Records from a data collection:
⟨

-- ==== Sys2Proof/Machine/Sparse.lean ====
section
/-! DEFINITION. Instructions through tensor handles: LDH, STH, SPADD, SPITER, SPHAS, SPEXT, and the Arbor's operations (R117-R125). -/
namespace Sys2Proof.Machine

/-! ### Handles (R73) -/

/-- Word j of a handle. -/
def Handle.w (h : Handle) (j : Nat) : Nat := (mget 0 h.words j).toNat
def Handle.type (h : Handle) : Nat := h.w 0 % 256
def Handle.rank (h : Handle) : Nat := h.w 0 / 256 % 256
def Handle.vtype (h : Handle) : Nat := h.w 0 / 2 ^ 16 % 256
def Handle.shards (h : Handle) : Nat := h.w 0 / 2 ^ 24 % 256
def Handle.leafcap (h : Handle) : Nat := h.w 0 / 2 ^ 32 % 256
def Handle.base (h : Handle) : Nat := h.w 1
/-- The BOUND field of dimension d. -/
def Handle.boundField (h : Handle) (d : Nat) : Nat := h.w (2 + d / 2) / 2 ^ (32 * (d % 2)) % 2 ^ 32
/-- BOUND of dimension d; a field of 0 stands for 2^32. -/
def Handle.bound (h : Handle) (d : Nat) : Nat := if h.boundField d = 0 then 2 ^ 32 else h.boundField d
/-- STRIDE of dimension d of a dense tensor, in bytes. -/
def Handle.stride (h : Handle) (d : Nat) : Nat := h.w (5 + d / 2) / 2 ^ (32 * (d % 2)) % 2 ^ 32
/-- KEYW of dimension d of a sparse-tree tensor. -/
def Handle.keyw (h : Handle) (d : Nat) : Nat := h.w 5 / 2 ^ (6 * d) % 64

/-- Whether a descriptor is valid (R73). Word 7 [63:32] of a dense descriptor holds no dimension's stride and is not named reserved: the model takes
it as a reserved field, which must be 0 (entry 45). -/
def Handle.ok (h : Handle) : Bool :=
  let dims := upFrom 0 h.rank
  (h.type == 1 || h.type == 2 || h.type == 3) && (if h.type == 2 then h.vtype == 3 else decide (h.vtype ≤ 2)) &&
  decide (1 ≤ h.rank) && decide (h.rank ≤ 5) && h.w 0 / 2 ^ 40 == 0 && h.w 4 / 2 ^ 32 == 0 &&
  ((upFrom h.rank (5 - h.rank)).all fun d => h.boundField d == 0) &&
  (if h.type == 3 then
    decide (4 ≤ h.leafcap) && decide (h.leafcap ≤ 20) && decide (h.shards ≤ 8) && (dims.all fun d => h.keyw d != 0) &&
    decide ((dims.map h.keyw).sum ≤ 64) && (dims.all fun d => decide (h.bound d ≤ 2 ^ h.keyw d)) && h.w 5 / 2 ^ 30 == 0 && h.w 6 == 0 && h.w 7 == 0
   else h.leafcap == 0 && h.shards == 0 && h.w 7 / 2 ^ 32 == 0)

/-- Word j of a handle with the handle's label, as one number: what a pending SWR keeps of the old state (R318). -/
def handleCode (x : Handle) (j : Nat) : Nat := (mget 0 x.words j).toNat + 2 ^ 64 * x.lbl.toNat

/-- Handle h of a team, as a read at this position sees it (R318): each word old or new, and with an old word the label it had. -/
def handleAt (d : Dev) (h : Nat) : Handle :=
  let x := mget {} d.cur.regs.hnd h
  let seen := fun (j : Nat) => specRead d (0x40 + 8 * h + j) (handleCode x j)
  { words := (upFrom 0 8).foldl (fun m j => mset 0 m j (BitVec.ofNat 64 (seen j % 2 ^ 64))) x.words,
    lbl := (upFrom 0 8).foldl (fun s j => s &&& BitVec.ofNat 32 (seen j / 2 ^ 64)) x.lbl }

/-- pack and shard (R108). -/
def Handle.pack (h : Handle) (c : List Nat) : Nat := (c.zip (upFrom 0 c.length)).foldl (fun k p => k * 2 ^ h.keyw p.2 + p.1) 0
def shardOf (s key : Nat) : Nat := (key ^^^ (key / 2 ^ 19) ^^^ (key / 2 ^ 38)) % 2 ^ s

/-- Coordinates of lane l. -/
def coords (d : Dev) (c n l : Nat) : List Nat := (upFrom 0 n).map fun i => (vread d 2 (c + i) l).val.toNat
/-- The join of their labels and the handle's. -/
def coordLabel (d : Dev) (h : Handle) (c n l : Nat) : OSet := (upFrom 0 n).foldl (fun s i => s ||| d.cur.org (vread d 2 (c + i) l).lbl) h.lbl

⟩

_Directions_:
Exactly reproduce all of the entries.

_Exercise response_:
-- ==== Sys2Proof/Machine/Sparse.lean ====
section
/-! DEFINITION. Instructions through tensor handles: LDH, STH, SPADD, SPITER, SPHAS, SPEXT, and the Arbor's operations (R117-R125). -/
namespace Sys2Proof.Machine

/-! ### Handles (R73) -/

/-- Word j of a handle. -/
def Handle.w (h : Handle) (j : Nat) : Nat := (mget 0 h.words j).toNat
def Handle.type (h : Handle) : Nat := h.w 0 % 256
def Handle.rank (h : Handle) : Nat := h.w 0 / 256 % 256
def Handle.vtype (h : Handle) : Nat := h.w 0 / 2 ^ 16 % 256
def Handle.shards (h : Handle) : Nat := h.w 0 / 2 ^ 24 % 256
def Handle.leafcap (h : Handle) : Nat := h.w 0 / 2 ^ 32 % 256
def Handle.base (h : Handle) : Nat := h.w 1
/-- The BOUND field of dimension d. -/
def Handle.boundField (h : Handle) (d : Nat) : Nat := h.w (2 + d / 2) / 2 ^ (32 * (d % 2)) % 2 ^ 32
/-- BOUND of dimension d; a field of 0 stands for 2^32. -/
def Handle.bound (h : Handle) (d : Nat) : Nat := if h.boundField d = 0 then 2 ^ 32 else h.boundField d
/-- STRIDE of dimension d of a dense tensor, in bytes. -/
def Handle.stride (h : Handle) (d : Nat) : Nat := h.w (5 + d / 2) / 2 ^ (32 * (d % 2)) % 2 ^ 32
/-- KEYW of dimension d of a sparse-tree tensor. -/
def Handle.keyw (h : Handle) (d : Nat) : Nat := h.w 5 / 2 ^ (6 * d) % 64

/-- Whether a descriptor is valid (R73). Word 7 [63:32] of a dense descriptor holds no dimension's stride and is not named reserved: the model takes
it as a reserved field, which must be 0 (entry 45). -/
def Handle.ok (h : Handle) : Bool :=
  let dims := upFrom 0 h.rank
  (h.type == 1 || h.type == 2 || h.type == 3) && (if h.type == 2 then h.vtype == 3 else decide (h.vtype ≤ 2)) &&
  decide (1 ≤ h.rank) && decide (h.rank ≤ 5) && h.w 0 / 2 ^ 40 == 0 && h.w 4 / 2 ^ 32 == 0 &&
  ((upFrom h.rank (5 - h.rank)).all fun d => h.boundField d == 0) &&
  (if h.type == 3 then
    decide (4 ≤ h.leafcap) && decide (h.leafcap ≤ 20) && decide (h.shards ≤ 8) && (dims.all fun d => h.keyw d != 0) &&
    decide ((dims.map h.keyw).sum ≤ 64) && (dims.all fun d => decide (h.bound d ≤ 2 ^ h.keyw d)) && h.w 5 / 2 ^ 30 == 0 && h.w 6 == 0 && h.w 7 == 0
   else h.leafcap == 0 && h.shards == 0 && h.w 7 / 2 ^ 32 == 0)

/-- Word j of a handle with the handle's label, as one number: what a pending SWR keeps of the old state (R318). -/
def handleCode (x : Handle) (j : Nat) : Nat := (mget 0 x.words j).toNat + 2 ^ 64 * x.lbl.toNat

/-- Handle h of a team, as a read at this position sees it (R318): each word old or new, and with an old word the label it had. -/
def handleAt (d : Dev) (h : Nat) : Handle :=
  let x := mget {} d.cur.regs.hnd h
  let seen := fun (j : Nat) => specRead d (0x40 + 8 * h + j) (handleCode x j)
  { words := (upFrom 0 8).foldl (fun m j => mset 0 m j (BitVec.ofNat 64 (seen j % 2 ^ 64))) x.words,
    lbl := (upFrom 0 8).foldl (fun s j => s &&& BitVec.ofNat 32 (seen j / 2 ^ 64)) x.lbl }

/-- pack and shard (R108). -/
def Handle.pack (h : Handle) (c : List Nat) : Nat := (c.zip (upFrom 0 c.length)).foldl (fun k p => k * 2 ^ h.keyw p.2 + p.1) 0
def shardOf (s key : Nat) : Nat := (key ^^^ (key / 2 ^ 19) ^^^ (key / 2 ^ 38)) % 2 ^ s

/-- Coordinates of lane l. -/
def coords (d : Dev) (c n l : Nat) : List Nat := (upFrom 0 n).map fun i => (vread d 2 (c + i) l).val.toNat
/-- The join of their labels and the handle's. -/
def coordLabel (d : Dev) (h : Handle) (c n l : Nat) : OSet := (upFrom 0 n).foldl (fun s i => s ||| d.cur.org (vread d 2 (c + i) l).lbl) h.lbl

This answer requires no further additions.